**** RECORDS PROVIDED

-- ==== Sys2Proof/Decode.lean ====
section
/-! DEFINITION. Decoding and encoding of the slots of a bundle (07 and the encoding tables of 09, 13, 17, 19, 23, 25
and 27). A slot word is first cut into its fields; then the opcode chooses the instruction; a field that the instruction
does not use must be 0 (R101) and the field rules of WellFormed must hold, else the word is refused (none). -/

namespace Sys2Proof

/-- The fields of Table 07.7. -/
structure FAB where
  var : BitVec 4
  dst : BitVec 7
  y : BitVec 7
  x : BitVec 7
  op : BitVec 7
  deriving DecidableEq, Repr

/-- The word with given fields. -/
def packAB (f : FAB) : BitVec 32 := f.var ++ f.dst ++ f.y ++ f.x ++ f.op

/-- The fields of a word. -/
def cutAB (w : BitVec 32) : FAB :=
  ⟨w.extractLsb' 28 4, w.extractLsb' 21 7, w.extractLsb' 14 7, w.extractLsb' 7 7, w.extractLsb' 0 7⟩

/-- The fields of Table 07.8, format LA. -/
structure FLA where
  imm : BitVec 18
  data : BitVec 7
  base : BitVec 7
  op : BitVec 8
  deriving DecidableEq, Repr

/-- The word with given fields. -/
def packLA (f : FLA) : BitVec 40 := f.imm ++ f.data ++ f.base ++ f.op

/-- The fields of a word. -/
def cutLA (w : BitVec 40) : FLA :=
  ⟨w.extractLsb' 22 18, w.extractLsb' 15 7, w.extractLsb' 8 7, w.extractLsb' 0 8⟩

/-- The fields of Table 07.8, format LM. -/
structure FLM where
  imm : BitVec 13
  slice : BitVec 12
  base : BitVec 7
  op : BitVec 8
  deriving DecidableEq, Repr

/-- The word with given fields. -/
def packLM (f : FLM) : BitVec 40 := f.imm ++ f.slice ++ f.base ++ f.op

/-- The fields of a word. -/
def cutLM (w : BitVec 40) : FLM :=
  ⟨w.extractLsb' 27 13, w.extractLsb' 15 12, w.extractLsb' 8 7, w.extractLsb' 0 8⟩

/-- The fields of Table 07.8, format LH. -/
structure FLH where
  imm : BitVec 14
  data : BitVec 7
  off : BitVec 7
  h : BitVec 4
  op : BitVec 8
  deriving DecidableEq, Repr

/-- The word with given fields. -/
def packLH (f : FLH) : BitVec 40 := f.imm ++ f.data ++ f.off ++ f.h ++ f.op

/-- The fields of a word. -/
def cutLH (w : BitVec 40) : FLH :=
  ⟨w.extractLsb' 26 14, w.extractLsb' 19 7, w.extractLsb' 12 7, w.extractLsb' 8 4, w.extractLsb' 0 8⟩

/-- The fields of Table 07.9. -/
structure FV where
  ty : BitVec 4
  b : BitVec 12
  a : BitVec 12
  d : BitVec 12
  rel : BitVec 1
  op : BitVec 7
  deriving DecidableEq, Repr

/-- The word with given fields. -/
def packV (f : FV) : BitVec 48 := f.ty ++ f.b ++ f.a ++ f.d ++ f.rel ++ f.op

/-- The fields of a word. -/
def cutV (w : BitVec 48) : FV :=
  ⟨w.extractLsb' 44 4, w.extractLsb' 32 12, w.extractLsb' 20 12, w.extractLsb' 8 12, w.extractLsb' 7 1, w.extractLsb' 0 7⟩

/-- The fields of Table 07.11. -/
structure FM where
  imm : BitVec 16
  dual : BitVec 1
  sclsrc : BitVec 1
  mx : BitVec 1
  acc : BitVec 1
  tB : BitVec 4
  tA : BitVec 4
  z : BitVec 4
  dB : BitVec 4
  dA : BitVec 4
  op : BitVec 8
  deriving DecidableEq, Repr

/-- The word with given fields. -/
def packM (f : FM) : BitVec 48 := f.imm ++ f.dual ++ f.sclsrc ++ f.mx ++ f.acc ++ f.tB ++ f.tA ++ f.z ++ f.dB ++ f.dA ++ f.op

/-- The fields of a word. -/
def cutM (w : BitVec 48) : FM :=
  ⟨w.extractLsb' 32 16, w.extractLsb' 31 1, w.extractLsb' 30 1, w.extractLsb' 29 1, w.extractLsb' 28 1, w.extractLsb' 24 4, w.extractLsb' 20 4, w.extractLsb' 16 4, w.extractLsb' 12 4, w.extractLsb' 8 4, w.extractLsb' 0 8⟩

/-- The fields of Table 07.12. -/
structure FC where
  imm : BitVec 18
  y : BitVec 7
  x : BitVec 7
  op : BitVec 8
  deriving DecidableEq, Repr

/-- The word with given fields. -/
def packC (f : FC) : BitVec 40 := f.imm ++ f.y ++ f.x ++ f.op

/-- The fields of a word. -/
def cutC (w : BitVec 40) : FC :=
  ⟨w.extractLsb' 22 18, w.extractLsb' 15 7, w.extractLsb' 8 7, w.extractLsb' 0 8⟩

/-- The fields of Table 07.13. -/
structure FS where
  latch : BitVec 2
  row : BitVec 5
  m : BitVec 5
  op : BitVec 4
  deriving DecidableEq, Repr

/-- The word with given fields. -/
def packS (f : FS) : BitVec 16 := f.latch ++ f.row ++ f.m ++ f.op

/-- The fields of a word. -/
def cutS (w : BitVec 16) : FS :=
  ⟨w.extractLsb' 14 2, w.extractLsb' 9 5, w.extractLsb' 4 5, w.extractLsb' 0 4⟩
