-- ==== Sys2Proof/Machine/Bits.lean ====
section
/-! DEFINITION. Bit fields, sign extension, byte order and the small integer helpers of Table 00.3. -/

namespace Sys2Proof.Machine

/-- Bits [lo + w − 1 : lo] of a natural number (R6). -/
def bits (v lo w : Nat) : Nat := (v >>> lo) % 2 ^ w

/-- The low `n` bits of `v`, sign-extended to 64 bits (Table 00.3). -/
def sext64 (v : Nat) (n : Nat) : W64 :=
  let x := v % 2 ^ n
  if x ≥ 2 ^ (n - 1) then BitVec.ofNat 64 (2 ^ 64 - 2 ^ n + x) else BitVec.ofNat 64 x

/-- The low `n` bits of `v`, zero-extended to 64 bits (Table 00.3). -/
def zext64 (v : Nat) (n : Nat) : W64 := BitVec.ofNat 64 (v % 2 ^ n)

/-- The low `n` bits of `v` read as a two's-complement integer. -/
def sInt (v : Nat) (n : Nat) : Int :=
  let x := v % 2 ^ n
  if x ≥ 2 ^ (n - 1) then (x : Int) - 2 ^ n else x

/-- An integer wrapped to `n` bits. -/
def wrapN (i : Int) (n : Nat) : Nat := (i % (2 ^ n : Nat)).toNat

/-- An integer clamped to lo … hi. -/
def clampI (i lo hi : Int) : Int := if i < lo then lo else if i > hi then hi else i

/-- sat16 of Table 00.3. -/
def sat16 (i : Int) : Int := clampI i (-32768) 32767

/-- The number of set bits among the low `n`. -/
def popcount (v : Nat) : Nat → Nat
  | 0 => 0
  | n + 1 => popcount v n + (if v.testBit n then 1 else 0)

/-- parity(v) of Table 00.3, over the low `n` bits. -/
def parity (v n : Nat) : Nat := popcount v n % 2

/-- Leading zero bits of a 64-bit value; 64 for zero (Table 09.3). -/
def clz64 (v : Nat) : Nat := if v = 0 then 64 else 63 - v.log2

/-- Trailing zero bits, looking at bits `i`, `i+1`, … for `fuel` bits. -/
def ctzFrom (v : Nat) (i : Nat) : Nat → Nat
  | 0 => i
  | f + 1 => if v.testBit i then i else ctzFrom v (i + 1) f

/-- Trailing zero bits of a 64-bit value; 64 for zero (Table 09.3). -/
def ctz64 (v : Nat) : Nat := ctzFrom v 0 64

/-- `n` little-endian bytes of a number (R7). -/
def toBytes : Nat → Nat → List Byte
  | 0, _ => []
  | n + 1, v => BitVec.ofNat 8 v :: toBytes n (v / 256)

/-- The number held by little-endian bytes (R7). -/
def ofBytes : List Byte → Nat
  | [] => 0
  | b :: r => b.toNat + 256 * ofBytes r

/-- Round an address down to a multiple of a power of two or any positive size. -/
def alignDown (a n : Nat) : Nat := a / n * n

/-- Ceiling division. -/
def cdiv (a b : Nat) : Nat := (a + b - 1) / b

/-- The first `some` of `f` over a list. -/
def firstSome {α β : Type} (f : α → Option β) : List α → Option β
  | [] => none
  | a :: r => match f a with
    | some b => some b
    | none => firstSome f r

end Sys2Proof.Machine
end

********

__WORK TASK__
From the opening line of the data above through the line holding "imm : BitVec 13", give every line again exactly as it stands.

__SOLUTION TO THIS TASK__
-- ==== Sys2Proof/Decode.lean ====
section
/-! DEFINITION. Decoding and encoding of the slots of a bundle (07 and the encoding tables of 09, 13, 17, 19, 23, 25
and 27). A slot word is first cut into its fields; then the opcode chooses the instruction; a field that the instruction
does not use must be 0 (R101) and the field rules of WellFormed must hold, else the word is refused (none). -/

namespace Sys2Proof

/-- The fields of Table 07.7. -/
structure FAB where
  var : BitVec 4
  dst : BitVec 7
  y : BitVec 7
  x : BitVec 7
  op : BitVec 7
  deriving DecidableEq, Repr

/-- The word with given fields. -/
def packAB (f : FAB) : BitVec 32 := f.var ++ f.dst ++ f.y ++ f.x ++ f.op

/-- The fields of a word. -/
def cutAB (w : BitVec 32) : FAB :=
  ⟨w.extractLsb' 28 4, w.extractLsb' 21 7, w.extractLsb' 14 7, w.extractLsb' 7 7, w.extractLsb' 0 7⟩

/-- The fields of Table 07.8, format LA. -/
structure FLA where
  imm : BitVec 18
  data : BitVec 7
  base : BitVec 7
  op : BitVec 8
  deriving DecidableEq, Repr

/-- The word with given fields. -/
def packLA (f : FLA) : BitVec 40 := f.imm ++ f.data ++ f.base ++ f.op

/-- The fields of a word. -/
def cutLA (w : BitVec 40) : FLA :=
  ⟨w.extractLsb' 22 18, w.extractLsb' 15 7, w.extractLsb' 8 7, w.extractLsb' 0 8⟩

/-- The fields of Table 07.8, format LM. -/
structure FLM where
  imm : BitVec 13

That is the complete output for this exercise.